The most powerful man in Happy Valley, a man who was able to tell Curley and school president Graham Spanier a few years ago that he would leave his position when he was damn well ready, made a perfunctory gesture that smacked of self preservation and then removed himself from the situation. In other words, he acted just like any other college football coach would have.
And that’s not good enough, especially for a man who, for decades, has comported himself as an oasis of character in college football’s scorpion-filled desert.
Sandusky’s alleged odious assaults—including sex with a 10-year-old boy in the shower on campus!—stain the entire PSU community, and for Paterno to have knowledge and do nothing more than pass it along the chain of command, as if it were a meaningless misdemeanor, is unforgivable.
This is a football coach who has more power and influence at a university (and rightly so, given his service to Penn State) than any other person in his profession.

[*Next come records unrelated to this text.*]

-- ==== Sys2Proof/Machine/State.lean ====
section
/-! DEFINITION. The state of the block: the eight control registers, the four buffers, the dispatch in progress with its
workgroups and lanes (10_state), and the model's own fields that stand for the host, the schedule and the draws; the reasons a
step can stop; the state after reset (10_state R38). -/

namespace Sys2Proof.Machine

/-- A memory of `w`-bit elements: (index, element) pairs, indices strictly rising, listing exactly the elements that hold a
value (20_memory R50, 10_state R39; log 8). `Memory 8` is a list of `Host.Cell`. -/
abbrev Memory (w : Nat) := List (Nat × BitVec w)

/-- The four host-visible buffers (10_state R35). -/
inductive Buf where
  | tbuf
  | wbuf
  | xbuf
  | ybuf
deriving DecidableEq, Repr

/-- A place an element can be read from: a buffer, a workgroup's shared memories, or the accumulators of a workgroup
(20_memory R50, 10_state R33). -/
inductive Space where
  | buffer (b : Buf)
  | shmX (g : Nat)
  | shmR (g : Nat)
  | acc (g : Nat)
deriving DecidableEq, Repr

/-- Why the machine stops. The block's own errors (60_exceptions R240) are not here: they are taken as next states. -/
inductive Fault where
  /-- A read of an element that holds no value (10_state R39, 93 U4). Raised by PACK, UNPACK, PACKM, the lane micro-steps and
  the host's LD. Safe: the spec says the model must fault. -/
  | noValue (sp : Space) (i : Nat)
  /-- A host LD at or beyond the buffer's capacity (44_host_commands R213, 93 U13). Raised by LD. Safe: the spec says fault. -/
  | beyondCapacity (b : Buf) (i : Nat)
  /-- A host move that the interface does not offer: a register write, buffer access or command while BUSY = 1
  (44_host_commands R219, 60_exceptions R257, 93 U5; log 11). Raised by the host's taking of its next transaction, and by LD and
  ST themselves. Safe: the machine stops where the hardware goes on. -/
  | hostMoveWhileBusy
deriving DecidableEq, Repr

/-- Why the model gives no meaning. -/
inductive Refusal where
  /-- No meaning yet for the command with this mnemonic. Raised by a refused arm of exec only (there is none). Safe. -/
  | notModelled (mnemonic : String)
deriving DecidableEq, Repr

/-- A lane's position in the fixed lane sequence (10_state R22). -/
inductive Pos where
  | init
  | load (t i : Nat)
  | barLoad (t : Nat)
  | acc (t jw k : Nat)
  | barAcc (t : Nat)
  | publish
  | barPub
  | red (s : Nat)
  | barRed (s : Nat)
  | write
  | exit
deriving DecidableEq, Repr

/-- A lane: its position and its accumulator, which holds no value before INIT (10_state R33; log 9). -/
structure Lane where
  pos : Pos
  acc : Option F32
deriving DecidableEq, Repr

/-- A workgroup (10_state R34). -/
structure Workgroup where
  /-- The `L` lanes, in lane order. -/
  lanes : List Lane
  /-- `SHM_X[g]`, the input tile. -/
  shmX : Memory 32
  /-- `SHM_R[g]`, the reduction scratch. -/
  shmR : Memory 32
  /-- `arrived[g]`, the lanes waiting at the barrier, in rising order. -/
  arrived : List Nat
  /-- `gen[g]`, how many times the barrier has released. -/
  gen : Nat
deriving DecidableEq, Repr

/-- A dispatch in progress: the latched dimensions (10_state R37) and the workgroups, number `g` computing row `g`
(43_parallel_kernel R171). -/
structure EngineRun where
  rows : Nat
  cols : Nat
  width : Nat
  groups : List Workgroup
deriving DecidableEq, Repr

/-- STATUS without its reserved bits, which read 0 (10_state R30); its 32-bit word is `Status.toWord` (Flags.lean). -/
structure Status where
  busy : Bool
  done : Bool
  err : Bool
  ecode : BitVec 4
deriving DecidableEq, Repr

/-- One coming move of the host or the environment (44_host_commands R210; 30_encoding R92, R93; 70 R270). -/
inductive Input where
  /-- `WRCR`: register-port write. -/
  | wrcr (i : Word) (v : Word)
  /-- `RDCR`: register-port read. -/
  | rdcr (i : Word)
  /-- `ST TBUF[i], v`. -/
  | stT (i : Nat) (v : Byte)
  /-- `ST WBUF[i], v`. -/
  | stW (i : Nat) (v : Word)
  /-- `ST XBUF[i], v`. -/
  | stX (i : Nat) (v : F32)
  /-- `ST YBUF[i], v`. -/
  | stY (i : Nat) (v : F32)
  /-- `LD buf[i]`. -/
  | ld (b : Buf) (i : Nat)
  /-- A command word at the command port. -/
  | command (w : Word)
  /-- `WAIT`: `RDCR STATUS` until the value read has BUSY = 0. -/
  | wait
  /-- The reset event of the environment. -/
  | reset
deriving DecidableEq, Repr

/-- The data a port read returns, of the element's width (44_host_commands R210). -/
inductive PortData where
  | w8 (v : Byte)
  | w32 (v : Word)
deriving DecidableEq, Repr

/-- The machine's state. -/
structure State where
  /-- `CR[0] = ROWS` (10_state R24). -/
  rows : Word
  /-- `CR[1] = COLS` (R25). -/
  cols : Word
  /-- `CR[2] = WIDTH` (R26). -/
  width : Word
  /-- `CR[3] = COUNT` (R27). -/
  count : Word
  /-- `CR[4] = WLEN` (R28). -/
  wlen : Word
  /-- `CR[5] = XLEN` (R29). -/
  xlen : Word
  /-- `CR[6] = STATUS` (R30). -/
  status : Status
  /-- `CR[7] = EINFO` (R31). -/
  einfo : Word
  /-- `TBUF`, raw ternary values (R35). -/
  tbuf : Memory 8
  /-- `WBUF`, packed words (R35). -/
  wbuf : Memory 32
  /-- `XBUF`, the input vector (R35). -/
  xbuf : Memory 32
  /-- `YBUF`, the output vector (R35). -/
  ybuf : Memory 32
  /-- The dispatch in progress, none when there is none (R37, R38). -/
  engine : Option EngineRun
  /-- The model's own: the coming moves of the host and the environment, the next first (log 1). -/
  inbox : List Input
  /-- The model's own: what the last port read returned (log 13). -/
  readData : Option PortData
  /-- The model's own: which of the enabled moves is taken next (log 2). -/
  pick : Nat
  /-- The model's own: the number of draws taken; free values are opaque functions of it (log 3). -/
  draws : Nat
  /-- The instance's parameters, which no step changes (R37; log 6). -/
  cfg : Params
deriving DecidableEq, Repr

/-- The state after reset (10_state R38). The parameters are the instance's, with the defaults the spec gives for `fadd` and
`BYTE_ORDER` (log 6); `inbox`, `readData`, `pick` and `draws` are the model's (logs 1, 2, 3, 13). -/
def State.reset : State where
  rows := 0
  cols := 0
  width := 32
  count := 0
  wlen := 0
  xlen := 0
  status := { busy := false, done := false, err := false, ecode := 0 }
  einfo := 0
  tbuf := []
  wbuf := []
  xbuf := []
  ybuf := []
  engine := none
  inbox := []
  readData := none
  pick := 0
  draws := 0
  cfg := { Config.params with byteOrder := .little, adder := .ieee }

end Sys2Proof.Machine
end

Had he removed Sandusky from the Penn State picture in 2002 (Sandusky resigned from coaching in 1999 but maintained an office at Penn State and continued to have free run of the facilities), when he heard of the alleged crime, he would have saved other victims on whom Sandusky allegedly preyed–under the guise of his Second Mile charity, formed in 1977 to assist troubled boys from broken homes. Instead, Paterno did the minimum...

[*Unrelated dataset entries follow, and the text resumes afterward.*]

-- ==== Sys2Proof/Machine/CodecCommands.lean ====
section
/-! DEFINITION. The meanings of PACK, UNPACK and PACKM: each is one atomic step of the dispatcher (40_codec R120 to R122). -/

namespace Sys2Proof.Machine

/-- The end of PACK and PACKM once the words are known: `WBUF` from element 0 on (40_codec R120, R122). -/
def storeWords (ws : List Word) (s : State) : State :=
  finishOperation { s with wbuf := Memory.writeSpan s.wbuf 0 ws }

/-- The end of UNPACK once the values are known: `TBUF` from element 0 on (40_codec R121). -/
def storeValues (vs : List Int) (s : State) : State :=
  finishOperation { s with tbuf := Memory.writeSpan s.tbuf 0 (vs.map intToRaw) }

/-- PACK and PACKM after their checks: read `n` raw values, all of them checked before any word is written, then store the words
that `toWords` makes of them (40_codec R114, R120, R122). -/
def packValues (n : Nat) (toWords : List Int → List Word) (s : State) : Host.Outcome State Fault Refusal :=
  match readSpan (.buffer .tbuf) s.tbuf 0 n with
  | .error f => .fault f
  | .ok raw =>
    match firstInvalid (raw.map rawToInt) with
    | some i => .next (raiseError .invalidValue (indexInfo i) s)
    | none => .next (storeWords (toWords (raw.map rawToInt)) s)

/-- PACK once accepted (40_codec R120). -/
def runPack (s : State) : Host.Outcome State Fault Refusal :=
  match packCheck s with
  | some n => .next (dimensionMismatch n s)
  | none => packValues s.count.toNat (packChunks s.width.toNat) s

/-- UNPACK once accepted (40_codec R121). -/
def runUnpack (s : State) : Host.Outcome State Fault Refusal :=
  match unpackCheck s with
  | some n => .next (dimensionMismatch n s)
  | none =>
    let W := s.width.toNat
    let n := s.count.toNat
    match readSpan (.buffer .wbuf) s.wbuf 0 (divCeil n (codesPerWord W)) with
    | .error f => .fault f
    | .ok ws => .next (storeValues (unpack W (ws.map (lowWord W)) n) s)

/-- PACKM once accepted (40_codec R122). -/
def runPackm (s : State) : Host.Outcome State Fault Refusal :=
  match packmCheck s with
  | some n => .next (dimensionMismatch n s)
  | none =>
    packValues (s.rows.toNat * s.cols.toNat) (packRows s.width.toNat s.rows.toNat s.cols.toNat) s

/-- `PACK` (40_codec R120). -/
def execPack (s : State) : Host.Outcome State Fault Refusal := acceptOperation runPack s

/-- `UNPACK` (40_codec R121). -/
def execUnpack (s : State) : Host.Outcome State Fault Refusal := acceptOperation runUnpack s

/-- `PACKM` (40_codec R122). -/
def execPackm (s : State) : Host.Outcome State Fault Refusal := acceptOperation runPackm s

end Sys2Proof.Machine
end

Obviously, Paterno has no direct culpability in this. And it appears he was forthright when he spoke with the grand jury. His failing is one of not using his tremendous influence and authority to make sure nothing more occurred and the previous allegations were handled swiftly and decisively. This wasn’t a case of some players trading memorabilia for cash and tats. It’s not an instance of a slimy agent’s slithering into a program. Players weren’t involved. Current coaches had nothing to do with it—other than McQueary and his report. Next to this, the outrage directed at Ohio State and Miami in recent months seems almost comical.
But Sandusky was on Paterno’s staff for five years while allegedly sexually assaulting boys, and it’s astounding that when this information was brought to Paterno in 2002 (three years after Sandusky’s retirement from PSU) he didn’t do more.
Further, it’s hard to believe no one at the school knew about the alleged misdeeds before McQueary told Paterno what he saw. Paterno’s statement Sunday spoke of being “fooled,” along with “scores of professionals trained in such things.” Again, Paterno sounds like someone interested in protecting himself and his program, not a person in power for whom a report of such behavior would have triggered outrage and action.
Suddenly, the misdeeds of Woody Hayes, Bobby Knight, and others don't look so bad. They did run clean programs, but never pretended to be angels. Bear Bryant? He admitted he'd made mistakes, that he was accountable.
Paterno? "Hey, news to me!"
Am I happy that Paterno's legacy is now stained beyond any cleansing? No, because the reason for it is despicable.
But I am interested to hear the reactions of those who thought he was "a great American" who provided a great environment for "kids."
Oh, by the way, that quarterback who ran up the score on Rutgers at the Meadowlands in 1995, causing then-RU coach Doug Graber to curse Paterno out?
In my original June 2009 post, I chose not to name him, calling him a henchman rather than a villain.
Turns out, it was... drumroll, please... Mike McQueary, the same man who told Paterno about Sandusky's crimes.
I wonder: Was he trying to get Paterno to do the right thing? Or... was he Paterno's Haldeman? I wonder if there are tapes.